If you look at the portfolios of most of today’s wealthiest individuals, you will find commercial real estate. These investments largely increase in value over time and tend to be more stable than the stock market. However, these properties also have risks. Therefore, these are a few common mistakes commercial property investors make and how to avoid them.
Not Doing Your Due Diligence
Every investment, especially those in real estate, requires a certain amount of due diligence. Therefore, you need to have your prospective properties fully inspected. Ensure that the building meets any federal, state, and local standards for occupancy. Also, learn about any necessary renovations.
You need to understand all the numbers, from the sales figures to your prospective rental income and asset valuation. Review any current and past lease agreements the current owner has.
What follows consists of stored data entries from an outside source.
/-! ### State.modPair -/

@[simp] theorem State.modPair_pins (s : State) (p : Pair) (f : PairRec → PairRec) : (s.modPair p f).pins = s.pins := rfl
@[simp] theorem State.modPair_path (s : State) (p : Pair) (f : PairRec → PairRec) : (s.modPair p f).path = s.path := rfl
@[simp] theorem State.modPair_pairs (s : State) (p : Pair) (f : PairRec → PairRec) :
    (s.modPair p f).pairs = s.pairs.set p.val (f s.pairs[p.val]) := rfl
@[simp] theorem State.modPair_reseq (s : State) (p : Pair) (f : PairRec → PairRec) : (s.modPair p f).reseq = s.reseq := rfl
@[simp] theorem State.modPair_deliv (s : State) (p : Pair) (f : PairRec → PairRec) : (s.modPair p f).deliv = s.deliv := rfl
@[simp] theorem State.modPair_subm (s : State) (p : Pair) (f : PairRec → PairRec) : (s.modPair p f).subm = s.subm := rfl
@[simp] theorem State.modPair_dist (s : State) (p : Pair) (f : PairRec → PairRec) : (s.modPair p f).dist = s.dist := rfl
@[simp] theorem State.modPair_sup (s : State) (p : Pair) (f : PairRec → PairRec) : (s.modPair p f).sup = s.sup := rfl
@[simp] theorem State.modPair_surge (s : State) (p : Pair) (f : PairRec → PairRec) : (s.modPair p f).surge = s.surge := rfl
@[simp] theorem State.modPair_prof (s : State) (p : Pair) (f : PairRec → PairRec) : (s.modPair p f).prof = s.prof := rfl
@[simp] theorem State.modPair_clock (s : State) (p : Pair) (f : PairRec → PairRec) : (s.modPair p f).clock = s.clock := rfl
@[simp] theorem State.modPair_rep (s : State) (p : Pair) (f : PairRec → PairRec) : (s.modPair p f).rep = s.rep := rfl
@[simp] theorem State.modPair_counters (s : State) (p : Pair) (f : PairRec → PairRec) : (s.modPair p f).counters = s.counters := rfl
@[simp] theorem State.modPair_responses (s : State) (p : Pair) (f : PairRec → PairRec) :
    (s.modPair p f).responses = s.responses := rfl
@[simp] theorem State.modPair_freeIndex (s : State) (p : Pair) (f : PairRec → PairRec) :
    (s.modPair p f).freeIndex = s.freeIndex := rfl
@[simp] theorem State.modPair_pending (s : State) (p : Pair) (f : PairRec → PairRec) : (s.modPair p f).pending = s.pending := rfl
You should also check the property tax status to ensure that these taxes are up to date.
Not Sticking to Your Budget
Before you begin your investment journey, you should set a budget. You should know how much you can comfortably spend.
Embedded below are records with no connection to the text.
-- ==== Sys2Proof/Laws/Pointer.lean ====
section
/-! SUPPORT. The Pointer Writer's list keeps at most one entry per target (R16): a posting keeps that, and so does every operation of the
Landing Unit, Resequencer, Delivery Unit, Submission X -/

namespace Sys2Proof.Machine

set_option linter.unusedSimpArgs false

/-- A posting keeps the targets of the list distinct (R16). -/
theorem postTo_distinct (l : List PointerEntry) (t : Target) (v : List Word) (h : (l.map PointerEntry.target).Pairwise (· ≠ ·)) :
    ((postTo l t v).map PointerEntry.target).Pairwise (· ≠ ·) := by
  unfold postTo
  split
  · have e : (PointerEntry.target ∘ fun e => if e.target = t then { e with value := v } else e) = PointerEntry.target := by
      funext e; simp only [Function.comp]; split <;> rfl
    rw [List.map_map, e]
    exact h
  · rw [List.map_append, List.pairwise_append]
    refine ⟨h.sublist (List.filter_sublist.map _), by simp, ?_⟩
    simp only [List.mem_map, List.mem_filter, List.map_cons, List.map_nil, List.mem_singleton]
    rintro a ⟨x, ⟨_, hx⟩, rfl⟩ b rfl
    simpa using hx

/-- An operation that leaves the list keeps the condition. -/
theorem State.pointerOk_congr {s t : State} (e : t.path.pointer = s.path.pointer) (h : s.pointerOk) : t.pointerOk := by
  unfold State.pointerOk; rw [e]; exact h

/-- The list without its head keeps the condition. -/
theorem State.pointerOk_tail (s : State) (e : PointerEntry) (rest : List PointerEntry) (l : s.path.pointer = e :: rest)
    (h : s.pointerOk) : (s.setPointer rest).pointerOk := by
  unfold State.pointerOk at h
  rw [l] at h
  exact (List.pairwise_cons.1 h).2

/-- An operation made for each item of a list keeps what it keeps for one. -/
theorem State.pointerOk_foldl {α : Type} (f : State → α → State) (hf : ∀ t x, t.pointerOk → (f t x).pointerOk) (l : List α)
    (s : State) (h : s.pointerOk) : (l.foldl f s).pointerOk := by
  induction l generalizing s with
  | nil => exact h
  | cons x xs ih => exact ih _ (hf s x h)

/-- An operation made for each pair keeps what it keeps for one. -/
theorem State.pointerOk_forPairs (s : State) (f : State → Pair → State) (hf : ∀ t p, t.pointerOk → (f t p).pointerOk)
    (h : s.pointerOk) : (s.forPairs f).pointerOk := State.pointerOk_foldl f hf allPairs s h

/-! ## Record updates beside the list -/

theorem State.pointerOk_pairs (s : State) (x : Vector PairRec 8) : State.pointerOk { s with pairs := x } = s.pointerOk := rfl
theorem State.pointerOk_reseq (s : State) (x : Reseq) : State.pointerOk { s with reseq := x } = s.pointerOk := rfl
theorem State.pointerOk_deliv (s : State) (x : Delivery) : State.pointerOk { s with deliv := x } = s.pointerOk := rfl
theorem State.pointerOk_rep (s : State) (x : Report) : State.pointerOk { s with rep := x } = s.pointerOk := rfl

theorem State.pointerOk_sup (s : State) (x : Supervisor) : State.pointerOk { s with sup := x } = s.pointerOk := rfl
theorem State.pointerOk_surge (s : State) (x : Surge) : State.pointerOk { s with surge := x } = s.pointerOk := rfl
theorem State.pointerOk_prof (s : State) (x : ProfileUnit) : State.pointerOk { s with prof := x } = s.pointerOk := rfl
theorem State.pointerOk_clock (s : State) (x : Clock) : State.pointerOk { s with clock := x } = s.pointerOk := rfl
theorem State.pointerOk_pins (s : State) (x : Pins) : State.pointerOk { s with pins := x } = s.pointerOk := rfl

/-! ## One lemma for each operation -/

@[simp] theorem State.pointerOk_modPair (s : State) (p : Pair) (f : PairRec → PairRec) (h : s.pointerOk) :
    (s.modPair p f).pointerOk := State.pointerOk_congr rfl h

@[simp] theorem State.pointerOk_bump (s : State) (c : GCounter) (n : Nat) (h : s.pointerOk) : (s.bump c n).pointerOk :=
  State.pointerOk_congr rfl h

@[simp] theorem State.pointerOk_bumpPair (s : State) (p : Pair) (c : PCounter) (n : Nat) (h : s.pointerOk) :
    (s.bumpPair p c n).pointerOk := State.pointerOk_congr rfl h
You may find that your properties increase in value faster than you expect or that your rental income is higher than you calculated. These investments can be lucrative. However, you shouldn’t expand your budget based on short-term gains.
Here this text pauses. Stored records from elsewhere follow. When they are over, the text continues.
/-- No commit waits after a waiting one has been replaced; else the Profile Unit is as it was (R199). -/
theorem State.replaceWaiting_prof (s : State) : s.replaceWaiting.prof = { s.prof with waiting := none } := by
  unfold State.replaceWaiting
  split
  · rfl
  · next empty =>
    have : s.prof.waiting = none := by simpa using empty
    rw [← this]

/-- The tests of an application look at nothing that a replaced waiting commit changes. -/
theorem State.replaceWaiting_faults (s : State) (a : Image) :
    s.replaceWaiting.overlapFault a = s.overlapFault a ∧ s.replaceWaiting.liveFault a = s.liveFault a ∧
      s.replaceWaiting.freeIndex = s.freeIndex := by
  unfold State.replaceWaiting
  split
  · exact ⟨rfl, rfl, rfl⟩
  · exact ⟨rfl, rfl, rfl⟩

/-- The commit of a word, by its mode (R199). -/
theorem State.commit_mode (s : State) (w : Word) :
    (byteOf w 2 = 1 → s.commit w = s.replaceWaiting.applyCommit (highHalf w)) ∧
      (byteOf w 2 = 2 → s.commit w = s.replaceWaiting.modProf fun u => { u with waiting := some (highHalf w) }) ∧
      (byteOf w 2 ≠ 1 → byteOf w 2 ≠ 2 → s.commit w = s.replaceWaiting.reject (highHalf w) .range 0) := by
  unfold State.commit
  refine ⟨fun now => if_pos now, fun epoch => ?_, fun notNow notEpoch => ?_⟩
  · simp only [epoch, if_neg (show (2 : Byte) ≠ 1 by decide), if_true]
  · simp only [if_neg notNow, if_neg notEpoch]

/-- The verdict on a pending profile, test by test (R200). -/
theorem State.validate_range (s : State) (a : Image) (f : Nat) (range : a.rangeFault = some f) : s.validate a = .range f := by
  unfold State.validate
  rw [range]

theorem State.validate_overlap (s : State) (a : Image) (range : a.rangeFault = none) (overlap : s.overlapFault a = true) :
    s.validate a = .overlap := by
  unfold State.validate
  simp only [range, overlap, if_true]

theorem State.validate_live (s : State) (a : Image) (f : Nat) (range : a.rangeFault = none) (overlap : s.overlapFault a = false)
    (live : s.liveFault a = some f) : s.validate a = .liveRing f := by
  unfold State.validate
  simp only [range, overlap, live, Bool.false_eq_true, if_false]

theorem State.validate_pin (s : State) (a : Image) (f : Nat) (range : a.rangeFault = none) (overlap : s.overlapFault a = false)
    (live : s.liveFault a = none) (pin : a.pinFault = some f) : s.validate a = .pinConflict f := by
  unfold State.validate
  simp only [range, overlap, live, pin, Bool.false_eq_true, if_false]

/-- What an application does by its verdict (R200). -/
def State.obey (s : State) (serial : Half) : Verdict → State
  | .accept => s.accept serial
  | .range f => s.reject serial .range (halfOf f)
  | .overlap => s.rejectOverlap serial
  | .liveRing f => s.reject serial .liveRing (halfOf f)
  | .pinConflict f => s.reject serial .pinConflict (halfOf f)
You also shouldn’t expand your budget because you think that specific property will give you a greater return. These budget expansions can cause you to overextend yourself. This increases your debt and risk and can cause financial disaster.
Not Building a Team
Like most major tasks, you shouldn’t begin your real estate investment journey by yourself. Your first task should be finding a mentor with extensive experience. Your mentor should let you shadow a few transactions and guide you through a few of your own.
You will also need a real estate attorney, accountant, realtor, and mortgage broker. You should develop good relationships with building inspectors as well. You may even get friendly with tax assessors and a local title company. You will also need access to at least one reputable contractor, even if you don’t plan to do any renovations.
Choosing the Wrong Property
Commercial real estate includes multifamily residences; office, retail, mixed-use and industrial spaces; and vacant or raw land. However, the returns, income potential, and required oversight of each type of property vary significantly.
Although no investment is technically wrong in general, some may not fit your needs, making them wrong for you. Learn about each property type and choose those that best fit your expectations.
By learning about the common mistakes commercial real estate investors make, you can better protect yourself and your financial future.